Given that Catbox functions primarily as cat furniture and secondly as gallery space, it isn't difficult to see the entire project as a shrine to Hinge’s cat. Inspired by the ethos of the pura, Simonini did just that. He filled each receptacle in Catbox with foodstuffs, treating each chamber less like a miniaturized white cube and more as if they were networked parts of a digestive system. The tallest chamber received a cup of white rice, whereas the lowest received a pile of panchakarma tea seeds (coriander, cumin, fennel) which had been pre-steeped and dried in the sun. A cat-sized basin near the bottom of the structure was filled with Indonesian bank notes and psyllium husk powder, a product primarily consumed as a dietary supplement.

 

These various bodily allusions only further emphasized the formal similarities between the Catbox and a standing figure. The Catbox is just taller than a person of average stature, a Boccioni-esque abstraction of forms in space all covered in a high pile taupe carpet.

 

On the hips and shoulders of this figurative shrine Simonini placed freshly cut flowers and candles and tied vertical lengths of thin, colored hemp rope from different vertices on the Catbox to the ceiling. Hanging plastic “THANK YOU” bags, like those one would receive from a NYC merchant, were folded to display just the repeated all-caps text and tiled together.

 

A series of line drawings adorn the Catbox, drafted by Simonini onto blank, prefabricated "Thank you" cards.
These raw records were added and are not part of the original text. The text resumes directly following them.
-- ==== Sys2Proof/Machine/Receive.lean ====
section
/-! DEFINITION. The receive side of the Service Channel Unit (spec/07 7.2 to 7.5): segments into packets, the disposition,
the transit queue's filling, completion and delivery. -/

namespace Sys2Proof.Machine

/-! ### The transit queue's filling (R119 to R121) -/

/-- The total of the transit queue: the held octets of all its packets (R119). -/
def transitTotal (q : List TransitPacket) : Nat := (q.map fun p => p.held.length).sum

/-- Whether a segment's octets fit the transit queue (R120). -/
def ServiceChannel.fits (c : ServiceChannel) (n : Nat) : Bool := transitTotal c.transit + n ≤ 256

/-- The newest packet of the queue changed, or removed where the change gives none. -/
def changeNewest (q : List TransitPacket) (change : TransitPacket → Option TransitPacket) : List TransitPacket :=
  match q.getLast? with
  | some p => q.dropLast ++ (change p).toList
  | none => q

/-- Octets appended to a packet's held octets (R120). -/
def TransitPacket.grown (octets : List Octet) (p : TransitPacket) : Option TransitPacket :=
  some { p with held := p.held ++ octets }

/-- A packet marked complete (R119). -/
def TransitPacket.completed (p : TransitPacket) : Option TransitPacket := some { p with mark := .complete }

/-- A packet marked aborted, or removed at once if it has not begun forwarding (R121). -/
def TransitPacket.abandoned (p : TransitPacket) : Option TransitPacket :=
  if p.forwarded = 0 then none else some { p with mark := .aborted }

/-- A packet from which broadcast request `n` was delivered (R127). -/
def TransitPacket.reporting (n : Nat) (p : TransitPacket) : Option TransitPacket := some { p with request := some n }

/-- The receive side's state with a new receive state and transit queue. -/
def State.withReceive (s : State) (r : Receiving) (q : List TransitPacket) : State :=
  { s with service := { s.service with receiving := r, transit := q } }

/-- The packet in progress on receive is aborted (R112). What the cause counts, its own rule says. -/
def State.abortReceive (s : State) : State :=
  match s.service.receiving with
  | .nothing => s
  | .consume _ => State.withReceive s .nothing s.service.transit
  | .copyForward _ => State.withReceive s .nothing (changeNewest s.service.transit TransitPacket.abandoned)
  | .forward => State.withReceive s .nothing (changeNewest s.service.transit TransitPacket.abandoned)

/-- Whether a packet is in progress on receive (spec/07 7.2). -/
def ServiceChannel.inPacket (c : ServiceChannel) : Bool :=
  match c.receiving with
  | .nothing => false
  | .consume _ => true
  | .copyForward _ => true
  | .forward => true

/-- A packet in progress is aborted for a cause this node detects, and SERVICE_ABORTS is counted (R110, R111, R113). -/
def State.abortCounted (s : State) : State :=
  if ServiceChannel.inPacket s.service then State.count (State.abortReceive s) .serviceAborts else s

/-- A transit overflow (R120). -/
def State.transitOverflow (s : State) : State :=
  State.post (State.count (State.abortReceive s) .transitOverflows) .transitOverflow none none

/-! ### The disposition and the storing of octets (R114 to R116) -/

/-- The dispositions (spec/07 7.2). -/
inductive Disposition
  | consume
  | copyAndForward
  | forward
  deriving DecidableEq, Repr

/-- The disposition of a packet by its destination octet (R114). -/
def State.disposition (s : State) (destination : Octet) : Disposition :=
  if stationValue destination = 63#6 then .copyAndForward
  else if stationIsPosition destination then
    if s.aligner.position = some (stationValue destination) then .consume else .forward
  else if s.engine.address = some (stationValue destination) then .consume
  else .forward

/-- A new entry of the transit queue (R120). -/
def TransitPacket.opened (octets : List Octet) : TransitPacket :=
  { held := octets, forwarded := 0, mark := .incomplete, request := none }

/-- The first segment of a packet, in receive state NONE (R111, R114, R115, R120). -/
def State.takeFirst (s : State) (octets : List Octet) : State :=
  match State.disposition s (octets.getD 0 0#8) with
  | .consume => State.withReceive s (.consume octets) s.service.transit
  | .copyAndForward =>
    if ServiceChannel.fits s.service octets.length then
      State.withReceive s (.copyForward octets) (s.service.transit ++ [TransitPacket.opened octets])
    else State.transitOverflow s
  | .forward =>
    if ServiceChannel.fits s.service octets.length then
      State.withReceive s .forward (s.service.transit ++ [TransitPacket.opened octets])
    else State.transitOverflow s

/-- Octets into the transit entry of the packet in progress, under receive state `r`, or an overflow (R120). -/
def State.storeTransit (s : State) (r : Receiving) (octets : List Octet) : State :=
  if ServiceChannel.fits s.service octets.length then
    State.withReceive s r (changeNewest s.service.transit (TransitPacket.grown octets))
  else State.transitOverflow s

/-- A later segment of the packet in progress (R111, R115, R116, R120). Where one segment would overflow both the assembly of
a broadcast copy and the transit queue, the order of the two tests is a free choice. -/
def State.takeMore (s : State) (octets : List Octet) : State :=
  match s.service.receiving with
  | .nothing => s
  | .consume a =>
    if 64 < a.length + octets.length then State.count (State.withReceive s .nothing s.service.transit) .badPackets
    else State.withReceive s (.consume (a ++ octets)) s.service.transit
  | .forward => State.storeTransit s .forward octets
  | .copyForward a =>
    if 64 < a.length + octets.length then
      if ServiceChannel.fits s.service octets.length || Config.assemblyTestedFirst s.choices then
        State.storeTransit (State.draw (State.count s .badPackets)) .forward octets
      else State.transitOverflow (State.draw s)
    else State.storeTransit s (.copyForward (a ++ octets)) octets

/-! ### Completion and delivery (R117, R118) -/

/-- The delivery of a consumed packet whose frame had ring time `rt` (R117, R118). -/
def State.deliverConsumed (s : State) (assembly : List Octet) (rt : Bool) : State :=
  match Packet.ofOctets assembly with
  | none => State.count s .badPackets
  | some p =>
    match Packet.namedKind p with
    | some .request =>
      State.arrive s { packet := p, cls := .addressed, superframe := s.aligner.flywheel.superframe, ringTime := rt }
    | some .ack => { s with events := EventUnit.takeAck s.engine.address p.operation p.sequence s.events }
    | some .reply => s
    | some .notify => s
    | none => s

/-- The delivery of a broadcast copy, whose forwarded copy is the newest packet of the transit queue (R117, R118, R127). -/
def State.deliverCopy (s : State) (assembly : List Octet) (rt : Bool) : State :=
  match Packet.ofOctets assembly with
  | none => State.count s .badPackets
  | some p =>
    match Packet.namedKind p with
    | some .request =>
      State.arrive
        { s with service := { s.service with
            nextRequest := s.service.nextRequest + 1
            transit := changeNewest s.service.transit (TransitPacket.reporting s.service.nextRequest) } }
        { packet := p, cls := .broadcast s.service.nextRequest false, superframe := s.aligner.flywheel.superframe
          ringTime := rt }
    | some .ack => s
    | some .reply => s
    | some .notify => s
    | none => s

/-- The packet in progress completes with the octets stored (R111, R117 to R119). -/
def State.completePacket (s : State) (rt : Bool) : State :=
  match s.service.receiving with
  | .nothing => s
  | .consume a => State.deliverConsumed (State.withReceive s .nothing s.service.transit) a rt
  | .forward => State.withReceive s .nothing (changeNewest s.service.transit TransitPacket.completed)
  | .copyForward a =>
    State.deliverCopy (State.withReceive s .nothing (changeNewest s.service.transit TransitPacket.completed)) a rt

/-- The segment of a good frame acts on the receive state (R111). `rt` says whether the frame has valid ring time (R56). -/
def State.receiveSegment (s : State) (g : Segment) (rt : Bool) : State :=
  match Segment.read g with
  | none => State.abortCounted s
  | some (.idle, _) => s
  | some (.start, octets) => State.takeFirst (State.abortCounted s) octets
  | some (.middle, octets) => State.takeMore s octets
  | some (.ending, octets) => State.completePacket (State.takeMore s octets) rt
  | some (.single, octets) => State.completePacket (State.takeFirst (State.abortCounted s) octets) rt
  | some (.abort, _) => State.abortReceive s

end Sys2Proof.Machine
end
They are themselves shrine-like compositions, created by repeatedly writing-drawing the eight letters which spell "Thank you." These constellations do not overlap, like alphabet soup, but branch outward to form limblike forms which themselves mimic the “architecture” of the Catbox.

 

Simonini continued to draw each composition until he himself felt thankful. This exercise loosely aligns with the concept of chaos magic, or results-based magic, in which the belief and psychological state of the practitioner is tantamount to the success of actualizing a desired outcome. It is the power of doing and feeling a thing to achieve a goal. It is a completely sincere means to telegraph the gratitude felt by Simonini — who, by the way, is now feeling much better.

 

 

Ross Simonini is an artist working in visual art, literature, dialogue and music. He has show work with Jack Hanley Gallery, Escolar, Shoot the Lobster, Kimberly Klark Gallery, Vacancy LA and the Sharjah Biennial. His first novel, The Book of Formation, was published by Melville House and he regularly contributes interviews to ArtReview and The Believer. Simonini makes music as ROOS and with NewVillager, who will release a suite of new music in the fall. He is a professor at Columbia University, where he is currently teaching a seminar on experimental process.

 

Evan Reiser is an artist and curator based in New York. He previously founded and operated the galleries City Limits in Oakland, CA and 💯 in San Francisco, CA. He is currently a director at Bortolami, New York.